Exercise requirements:
When the word "nextOf" shows up in a line of the data below, copy that whole line.

-- Input material follows --

-- ==== Sys2Proof/Tests/Slice0.lean ====
section
/-! SUPPORT. Tests: the well-formedness check, words written out from the patterns of 30_encoding.md, the vectors of
95_test_vectors.md, and for each statement with hypotheses a state and operands that meet them. -/

namespace Sys2Proof.Tests

set_option Elab.async false

open Sys2Proof.Machine

/-- The next state of an outcome, if it is one. -/
def nextOf (o : Host.Outcome State Fault Refusal) : Option State :=
  match o with
  | .next t => some t
  | .fault _ => none
  | .refused _ => none

theorem next_of_nextOf {o : Host.Outcome State Fault Refusal} {t : State} (h : nextOf o = some t) : o = .next t := by
  cases o <;> simp_all [nextOf]

/-- A running machine: the start state of V4 (95_test_vectors.md). -/
def base : State := { State.reset with run := .running, pc := 0x00010000, sp := 0x00080000, st := 0x00200010 }

/-- `base` with 32 bits of memory. -/
def baseWith (a v : Long) : State := { base with mem := Memory.write [] a v }

/-- The refusal of an outcome, if it is one. -/
def refusalOf (o : Host.Outcome State Fault Refusal) : Option Refusal :=
  match o with
  | .next _ => none
  | .fault _ => none
  | .refused r => some r

/-! ### Well-formedness and decoding -/

theorem test_wellFormed_refuses_jruc_00 : Instr.wellFormed (.jruc 0x00) = false := by decide
theorem test_wellFormed_refuses_jruc_80 : Instr.wellFormed (.jruc 0x80) = false := by decide
theorem test_wellFormed_accepts_jruc : Instr.wellFormed (.jruc 0x7F) = true := by decide

/-- `0000 1001 000N NNNN`, N = 5 and 31 (R64). -/
theorem test_decode_trap : decode 0b0000100100000101 0 = .ok (.trap 5) ∧ decode 0b0000100100011111 0 = .ok (.trap 31) := by
  decide +kernel
/-- `0000 1001 0100 0000`. -/
theorem test_decode_reti : decode 0b0000100101000000 0 = .ok .reti := by decide +kernel
/-- `0000 1001 011N NNNN`, N = 18. -/
theorem test_decode_rets : decode 0b0000100101110010 0 = .ok (.rets 18) := by decide +kernel
/-- `1100 0000 dddd dddd`. -/
theorem test_decode_jruc : decode 0b1100000010000001 0 = .ok (.jruc 0x81) := by decide +kernel
/-- `0101 100s sssF dddd`: source 9, file B, destination 6. -/
theorem test_decode_divs : decode 0b0101100100110110 0 = .ok (.divs 9 .b 6) := by decide +kernel
/-- `0000 1001 100F pppp` and a mask: file B, pointer 13. -/
theorem test_decode_mmtm : decode 0b0000100110011101 0x00F1 = .ok (.mmtm .b 13 0x00F1) := by decide +kernel
/-- `0000 1001 101F pppp` and a mask: file A, pointer 15. -/
theorem test_decode_mmfm : decode 0b0000100110101111 0xFFFF = .ok (.mmfm .a 15 0xFFFF) := by decide +kernel
theorem test_decode_pixblt :
    decode 0b0000111100000000 0 = .ok .pixbltBL ∧ decode 0b0000111100100000 0 = .ok .pixbltBXY ∧
    decode 0b0000111101000000 0 = .ok .pixbltLL ∧ decode 0b0000111101100000 0 = .ok .pixbltLXY ∧
    decode 0b0000111110000000 0 = .ok .pixbltXYL ∧ decode 0b0000111110100000 0 = .ok .pixbltXYXY := by decide +kernel
theorem test_decode_fill :
    decode 0b0000111111000000 0 = .ok .fillL ∧ decode 0b0000111111100000 0 = .ok .fillXY := by decide +kernel
/-- `1101 1111 Z001 1010`. -/
theorem test_decode_line :
    decode 0b1101111100011010 0 = .ok (.line 0) ∧ decode 0b1101111110011010 0 = .ok (.line 1) := by decide +kernel
/-- The bounds of the nine ranges of R61. -/
theorem test_decode_illop :
    decode 0x00FF 0 = .ok (.illop0000 0xFF) ∧ decode 0x02FF 0 = .ok (.illop0200 0xFF) ∧
    decode 0x0400 0 = .ok (.illop0400 0) ∧ decode 0x08FF 0 = .ok (.illop0800 0xFF) ∧
    decode 0x0A00 0 = .ok (.illop0A00 0) ∧ decode 0x0C00 0 = .ok (.illop0C00 0) ∧ decode 0x0EFF 0 = .ok (.illop0E00 0xFF) ∧
    decode 0x3400 0 = .ok (.illop3400 0) ∧ decode 0x37FF 0 = .ok (.illop3400 0x3FF) ∧
    decode 0xBFFF 0 = .ok (.illopBE00 0x1FF) := by decide +kernel
/-- The bounds of the four ranges of R62. -/
theorem test_decode_reconstructed :
    decode 0x7FFF 0 = .ok (.maybe7E00 0x1FF) ∧ decode 0x9E00 0 = .ok (.maybe9E00 0) ∧
    decode 0xD800 0 = .ok (.maybeD800 0) ∧ decode 0xDDFF 0 = .ok (.maybeDC00 0x1FF) ∧
    decode 0xDEFF 0 = .ok (.maybeDE00 0xFF) ∧ decode 0xFFFF 0 = .ok (.maybeFE00 0x1FF) := by decide +kernel
/-- V7: words in no range and of no named instruction. -/
theorem test_decode_other :
    decode 0x0100 0 = .error (.noRow 0x0100) ∧ decode 0x0941 0 = .error (.noRow 0x0941) ∧
    decode 0x3800 0 = .error (.noRow 0x3800) ∧ decode 0xBDFF 0 = .error (.noRow 0xBDFF) ∧
    decode 0xC000 0 = .error (.excludedField 0xC000) ∧ decode 0xD7FF 0 = .error (.noRow 0xD7FF) ∧
    decode 0xFDFF 0 = .error (.noRow 0xFDFF) := by decide +kernel
theorem test_decodeTableWord :
    decodeTableWord 16 0x0905 = some (.trap 5) ∧ decodeTableWord 32 0x8001098F = some (.mmtm .a 15 0x8001) ∧
    decodeTableWord 16 0x098F = some (.mmtm .a 15 0) ∧ decodeTableWord 16 0x0920 = none := by decide +kernel

/-! ### Memory (V8) and vectors (V1, S1) -/

theorem test_memory_words :
    (Memory.write [] 0x00001000#32 0x12345678#32).read 0x00001000 16 = 0x5678 ∧
    (Memory.write [] 0x00001000#32 0x12345678#32).read 0x00001010 16 = 0x1234 ∧
    (Memory.write [] 0x00001000#32 0x12345678#32).bit 0x00001003 = true ∧
    (Memory.write [] 0x00001000#32 0x12345678#32).bit 0x0000101C = true := by decide +kernel
theorem test_memory_unaligned :
    (Memory.write [] 0x00001004#32 0xABCD#16).read 0x00001000 16 = 0xBCD0 ∧
    (Memory.write [] 0x00001004#32 0xABCD#16).read 0x00001010 16 = 0x000A := by decide +kernel
theorem test_memory_zero_unlisted : Memory.write [(0x200, 0x78)] 0x00001000#32 0x00#8 = [] := by decide +kernel
theorem test_vectors :
    vectorAddr 0 = 0xFFFFFFE0 ∧ vectorAddr 1 = 0xFFFFFFC0 ∧ vectorAddr 8 = 0xFFFFFEE0 ∧ vectorAddr 11 = 0xFFFFFE80 ∧
    vectorAddr 30 = 0xFFFFFC20 ∧ vectorAddr 31 = 0xFFFFFC00 := by decide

-- Input material concluded --

Completed exercise:
def nextOf (o : Host.Outcome State Fault Refusal) : Option State :=
theorem next_of_nextOf {o : Host.Outcome State Fault Refusal} {t : State} (h : nextOf o = some t) : o = .next t := by
  cases o <;> simp_all [nextOf]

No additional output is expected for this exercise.